= Terrorism in Yemen =

In its war on terrorism in Yemen, the US government describes Yemen as "an important partner in the global war on terrorism". There have been attacks on civilian targets and tourists, and there was a cargo-plane bomb plot in 2010. Counter-terrorism operations have been conducted by the Yemeni police, the Yemeni military, the U.S. Central Intelligence Agency, and the U.S. Department of Defense - U.S. Special Operations Forces and United States Central Command.

==Attacks on civilian targets==
Deputy interior minister Mutaher Rashad al-Masri said approximately 30 attacks were carried out by militants in Yemen from 2000 to 2006.

===Limburg attack===

In October 2002, near the port of Mukalla, suicide bombers rammed an explosive-laden boat into the Limburg, a French oil tanker, killing a Bulgarian crew member and spilling 90000 oilbbl of oil into the Gulf of Aden. Saudi born Abdulraheem al-Nashiri, prime suspect of the USS Cole bombing, paid $40,000 to fund the Limburg attack. With that money, the former al-Qaeda leader Abu Ali al-Harithi bought the explosives and transported them from his house in Shabwa to Mukalla in Hadramut.

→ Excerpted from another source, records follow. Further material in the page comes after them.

-- ==== Sys2Proof/Tests/Slice0.lean ====
section
/-!
SUPPORT. Tests: words written out from the encodings, ill-formed terms refused, single steps, and states that meet the
hypotheses of the statements.
-/
namespace Sys2Proof.Tests
open Sys2Proof.Machine
set_option Elab.async false

/-! ### The formats of R58, field by field from bit 8 upward; LEN 0, 1 or 2 in bits 1:0, OP in bits 7:2 -/

def s3 (op fn d a b : Nat) : Nat := 4 * op + 2 ^ 8 * d + 2 ^ 14 * a + 2 ^ 20 * b + 2 ^ 26 * fn
def si (op d a imm : Nat) : Nat := 4 * op + 2 ^ 8 * d + 2 ^ 14 * a + 2 ^ 20 * imm
def sb (op p neg disp : Nat) : Nat := 4 * op + 2 ^ 8 * p + 2 ^ 12 * neg + 2 ^ 13 * disp
def sl (op d disp : Nat) : Nat := 4 * op + 2 ^ 8 * d + 2 ^ 14 * disp
def sm (op d a oc disp : Nat) : Nat := 4 * op + 2 ^ 8 * d + 2 ^ 14 * a + 2 ^ 20 * oc + 2 ^ 24 * disp
def sa (op d a b fn sz nr : Nat) : Nat :=
  4 * op + 2 ^ 8 * d + 2 ^ 14 * a + 2 ^ 20 * b + 2 ^ 26 * fn + 2 ^ 30 * sz + 2 ^ 31 * nr
def ss (op d a idx fn : Nat) : Nat := 4 * op + 2 ^ 8 * d + 2 ^ 14 * a + 2 ^ 20 * idx + 2 ^ 28 * fn
def sc (op d a fn csr : Nat) : Nat := 4 * op + 2 ^ 8 * d + 2 ^ 14 * a + 2 ^ 20 * fn + 2 ^ 22 * csr
def sf (op mask scope eng : Nat) : Nat := 4 * op + 2 ^ 8 * mask + 2 ^ 24 * scope + 2 ^ 27 * eng
def v3 (op fn vd va vb m et z x rm sat ft : Nat) : Nat :=
  1 + 4 * op + 2 ^ 8 * fn + 2 ^ 14 * vd + 2 ^ 23 * va + 2 ^ 32 * vb + 2 ^ 41 * m + 2 ^ 45 * et + 2 ^ 49 * z + 2 ^ 50 * x
    + 2 ^ 51 * rm + 2 ^ 54 * sat + 2 ^ 55 * ft
def vm (op vd a oc m et b disp : Nat) : Nat :=
  1 + 4 * op + 2 ^ 14 * vd + 2 ^ 23 * a + 2 ^ 29 * oc + 2 ^ 33 * m + 2 ^ 37 * et + 2 ^ 41 * b + 2 ^ 47 * disp
def ec (op fn ws wt ss si e a b c : Nat) : Nat :=
  1 + 4 * op + 2 ^ 8 * fn + 2 ^ 14 * ws + 2 ^ 22 * wt + 2 ^ 30 * ss + 2 ^ 38 * si + 2 ^ 42 * e + 2 ^ 44 * a + 2 ^ 50 * b
    + 2 ^ 56 * c
def ex (op slot ws wt ss si a b c : Nat) : Nat :=
  1 + 4 * op + 2 ^ 8 * slot + 2 ^ 18 * ws + 2 ^ 26 * wt + 2 ^ 34 * ss + 2 ^ 42 * si + 2 ^ 46 * a + 2 ^ 52 * b + 2 ^ 58 * c
def sr64 (op fn sz nr d a b k n anch : Nat) : Nat :=
  1 + 4 * op + 2 ^ 8 * fn + 2 ^ 12 * sz + 2 ^ 13 * nr + 2 ^ 14 * d + 2 ^ 20 * a + 2 ^ 26 * b + 2 ^ 32 * k + 2 ^ 38 * n
    + 2 ^ 44 * anch
def lh (op d a oc lit : Nat) : Nat := 2 + 4 * op + 2 ^ 8 * d + 2 ^ 14 * a + 2 ^ 20 * oc + 2 ^ 64 * lit
def mc (e lv fld a lit : Nat) : Nat := 2 + 4 * 0x08 + 2 ^ 8 * e + 2 ^ 10 * lv + 2 ^ 13 * fld + 2 ^ 17 * a + 2 ^ 64 * lit

/-- Every word decodes to its instruction. -/
def decodesAll (bits : Nat) (rows : List (Nat × Instr)) : Bool :=
  rows.all (fun r => decide (decodeTableWord bits r.1 = some r.2))

/-- R66, R69: SYS 0x00, FN 1 to 7; TRET reads A. -/
theorem test_decode_sys : decodesAll 32 [
    (s3 0x00 1 0 0 0, .nop),
    (s3 0x00 2 0 0 0, .brk),
    (s3 0x00 3 0 0 0, .yield),
    (s3 0x00 4 0 0 0, .sexit),
    (s3 0x00 6 0 0 0, .idle),
    (s3 0x00 7 0 0 0, .drain),
    (s3 0x00 5 0 0 0, .tret false),
    (s3 0x00 5 0 1 0, .tret true)] = true := by decide

/-- R69: ALU 0x01, FN 0 to 17. -/
theorem test_decode_alu : decodesAll 32 [
    (s3 0x01 0 1 60 63, .add 1 60 63),
    (s3 0x01 1 2 59 63, .sub 2 59 63),
    (s3 0x01 2 3 58 63, .and 3 58 63),
    (s3 0x01 3 4 57 63, .or 4 57 63),
    (s3 0x01 4 5 56 63, .xor 5 56 63),
    (s3 0x01 5 6 55 63, .andn 6 55 63),
    (s3 0x01 6 7 54 63, .sll 7 54 63),
    (s3 0x01 7 8 53 63, .srl 8 53 63),
    (s3 0x01 8 9 52 63, .sra 9 52 63),
    (s3 0x01 9 10 51 63, .ror 10 51 63),
    (s3 0x01 10 11 50 63, .min 11 50 63),
    (s3 0x01 11 12 49 63, .max 12 49 63),
    (s3 0x01 12 13 48 63, .minu 13 48 63),
    (s3 0x01 13 14 47 63, .maxu 14 47 63),
    (s3 0x01 14 15 46 63, .addsc1 15 46 63),
    (s3 0x01 15 16 45 63, .addsc2 16 45 63),
    (s3 0x01 16 17 44 63, .addsc3 17 44 63),
    (s3 0x01 17 18 43 63, .addsc4 18 43 63)] = true := by decide

/-- R69: MULDIV 0x02, FN 0 to 6. -/
theorem test_decode_muldiv : decodesAll 32 [
    (s3 0x02 0 63 0 9, .mul 63 0 9),
    (s3 0x02 1 63 1 10, .mulh 63 1 10),
    (s3 0x02 2 63 2 11, .mulhu 63 2 11),
    (s3 0x02 3 63 3 12, .div 63 3 12),
    (s3 0x02 4 63 4 13, .divu 63 4 13),
    (s3 0x02 5 63 5 14, .rem 63 5 14),
    (s3 0x02 6 63 6 15, .remu 63 6 15)] = true := by decide

/-- R69: BITS 0x03, FN 0 to 8. -/
theorem test_decode_bits : decodesAll 32 [
    (s3 0x03 0 1 40 0, .clz 1 40),
    (s3 0x03 1 2 40 0, .ctz 2 40),
    (s3 0x03 2 3 40 0, .popc 3 40),
    (s3 0x03 3 4 40 0, .sextB 4 40),
    (s3 0x03 4 5 40 0, .sextH 5 40),
    (s3 0x03 5 6 40 0, .sextW 6 40),
    (s3 0x03 6 7 40 0, .zextB 7 40),
    (s3 0x03 7 8 40 0, .zextH 8 40),
    (s3 0x03 8 9 40 0, .zextW 9 40)] = true := by decide

/-- R66, R69: ADDI to XORI, and SHI 0x08 with IMM12[7:6]. -/
theorem test_decode_immediates : decodesAll 32 [
    (si 0x04 7 8 0x801, .addi 7 8 0x801),
    (si 0x05 7 8 0x802, .andi 7 8 0x802),
    (si 0x06 7 8 0x803, .ori 7 8 0x803),
    (si 0x07 7 8 0x804, .xori 7 8 0x804),
    (si 0x08 7 8 63, .slli 7 8 63),
    (si 0x08 7 8 126, .srli 7 8 62),
    (si 0x08 7 8 189, .srai 7 8 61)] = true := by decide

/-- R69: CMP 0x09, FN 0 to 5, the predicate in D[3:0]; CMPI 0x0A, D[5:4]. -/
theorem test_decode_compares : decodesAll 32 [
    (s3 0x09 0 15 20 30, .cmpEq 15 20 30),
    (s3 0x09 1 14 20 31, .cmpNe 14 20 31),
    (s3 0x09 2 13 20 32, .cmpLt 13 20 32),
    (s3 0x09 3 12 20 33, .cmpGe 12 20 33),
    (s3 0x09 4 11 20 34, .cmpLtu 11 20 34),
    (s3 0x09 5 10 20 35, .cmpGeu 10 20 35),
    (si 0x0A 9 20 0xFFF, .cmpiEq 9 20 0xFFF),
    (si 0x0A 25 20 0xFFF, .cmpiNe 9 20 0xFFF),
    (si 0x0A 41 20 0xFFF, .cmpiLt 9 20 0xFFF),
    (si 0x0A 57 20 0xFFF, .cmpiLtu 9 20 0xFFF)] = true := by decide

/-- R69: PLOG 0x0B, FN 0 to 3; SEL 0x0C, the predicate in FN. -/
theorem test_decode_predicates : decodesAll 32 [
    (s3 0x0B 0 1 14 15, .pand 1 14 15),
    (s3 0x0B 1 2 14 15, .por 2 14 15),
    (s3 0x0B 2 3 14 15, .pxor 3 14 15),
    (s3 0x0B 3 4 14 15, .pandn 4 14 15),
    (s3 0x0C 15 1 2 3, .sel 15 1 2 3)] = true := by decide

/-- R66: B, BL, JALR, LOOPS. -/
theorem test_decode_branches : decodesAll 32 [
    (sb 0x0D 15 1 0x40000, .b 15 true 0x40000),
    (sl 0x0E 63 0x20001, .bl 63 0x20001),
    (si 0x0F 1 2 0x7FC, .jalr 1 2 0x7FC),
    (si 0x10 3 9 0xABC, .loops 3 9 0xABC)] = true := by decide

/-- R66: CHK, SFORK, CAS with SZ. -/
theorem test_decode_strands : decodesAll 32 [
    (s3 0x11 0 0 33 0, .chk 33),
    (s3 0x12 0 1 2 3, .sfork 1 2 3),
    (sa 0x13 1 2 3 0 1 0, .cas true 1 2 3),
    (sa 0x13 1 2 3 0 0 0, .cas false 1 2 3)] = true := by decide

/-- R66: LDB 0x14 to STD 0x1F. -/
theorem test_decode_loads_stores : decodesAll 32 [
    (sm 0x14 1 50 0 0x80, .ldb 1 50 0 0x80),
    (sm 0x15 2 50 1 0x81, .ldh 2 50 1 0x81),
    (sm 0x16 3 50 2 0x82, .ldw 3 50 2 0x82),
    (sm 0x17 4 50 3 0x83, .ldd 4 50 3 0x83),
    (sm 0x18 5 50 4 0x84, .ldbu 5 50 4 0x84),
    (sm 0x19 6 50 5 0x85, .ldhu 6 50 5 0x85),
    (sm 0x1a 7 50 6 0x86, .ldwu 7 50 6 0x86),
    (sm 0x1b 8 50 7 0x87, .lds 8 50 7 0x87),
    (sm 0x1c 9 50 8 0x88, .stb 9 50 8 0x88),
    (sm 0x1d 10 50 9 0x89, .sth 10 50 9 0x89),
    (sm 0x1e 11 50 10 0x8a, .stw 11 50 10 0x8a),
    (sm 0x1f 12 50 11 0x8b, .std 12 50 11 0x8b)] = true := by decide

===Civil Aviation, Meteorological Authority and helicopter attacks===
On November 3, 2002, there was an attack on a helicopter carrying Hunt Oil Co. Employees shortly after taking off from Sanaa. A missile and a machine gun were fired at the helicopter injuring two American citizens. One person was jailed for the helicopter attack as well as for bombing the Civil Aviation and Meteorological Authority building in Sanaa.

===Jibla hospital===
On December 30, 2002, a suspected Islamic fundamentalist terrorist killed three US workers and wounded one in a hospital in Jibla with a semi-automatic rifle. Two men were eventually convicted and executed for the attack - the gunman Abid Abdulrazzaq Al-Kamil, and the 'mastermind' Ali Ahmed Mohamed al-Jarallah, who had also been convicted of the 2002 murder of Yemeni politician Jarallah Omar.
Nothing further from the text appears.